-- ==== Sys2Proof/Machine/StateLoad.lean ====
section
/-! DEFINITION. The state of the load channels (chapter 10). -/
namespace Sys2Proof.Machine

/-- The states of a load channel (Table 10.3). -/
inductive ChanState | off | on | tripped | lockedOut | latched | fault
  deriving DecidableEq, Repr

/-- A load channel (R295 to R320). `heat` is W in 2⁻²⁴; `cmd` and `duty` are as the last load command transfer carried them,
with the rule that set them; `await` says that the channel waits for the next transfer before it follows its command (R305, R315). `drive` is the
part of its time that the output pin is on (R296). The retry reset timer holds `ran` steps and runs since `onFrom`. Currents are in mA, the
junction in 0.1 °C; the partner's values come by the peer mirror. -/
structure LoadChan where
  state : ChanState
  heat : Nat
  cmd : Bool
  duty : Int
  rule : Nat
  await : Bool
  drive : Rat
  retries : Nat
  trippedAt : Nat
  onFrom : Option Nat
  ran : Nat
  cause : Nat
  clamps : Nat
  clampLast : Bool
  openLoad : Bool
  openSince : Option Nat
  senseBad : Nat
  senseFlag : Bool
  current : Int
  junction : Int
  reading : Option Nat
  partnerI : Int
  partnerAt : Nat
  partnerOn : Bool
  partnerDuty : Int
  deriving DecidableEq, Repr

/-- The switch island: its channels, the select value, the pins (EXTSEL, LIMP_N asserted, LH_IN0 to LH_IN7), since when the orphan timer runs,
the mirror currents of IS_G0 to IS_G3 in µA (R309), the supply, since when the dissipation is above 30 W with whether that was reported, from when on LIMP_N is honoured, and its own copy of the limp-home
map. -/
structure Load where
  chan : Vector LoadChan 64
  select : Nat
  extsel : Bool
  limp : Bool
  pins : Vector Bool 8
  orphanAt : Option Nat
  orphan : Bool
  supplyLow : Bool
  hotSince : Option Nat
  hotTold : Bool
  limpFrom : Nat
  nvMap : Vector Nat 8
  mirror : Vector Nat 4
  deriving DecidableEq, Repr

end Sys2Proof.Machine
end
◇ ◇ ◇ ◇ ◇
INSTRUCTIONS TO FOLLOW
In the records, which lines use the word "drive"? Report them.

EXERCISE RESULT
with the rule that set them; `await` says that the channel waits for the next transfer before it follows its command (R305, R315). `drive` is the
  drive : Rat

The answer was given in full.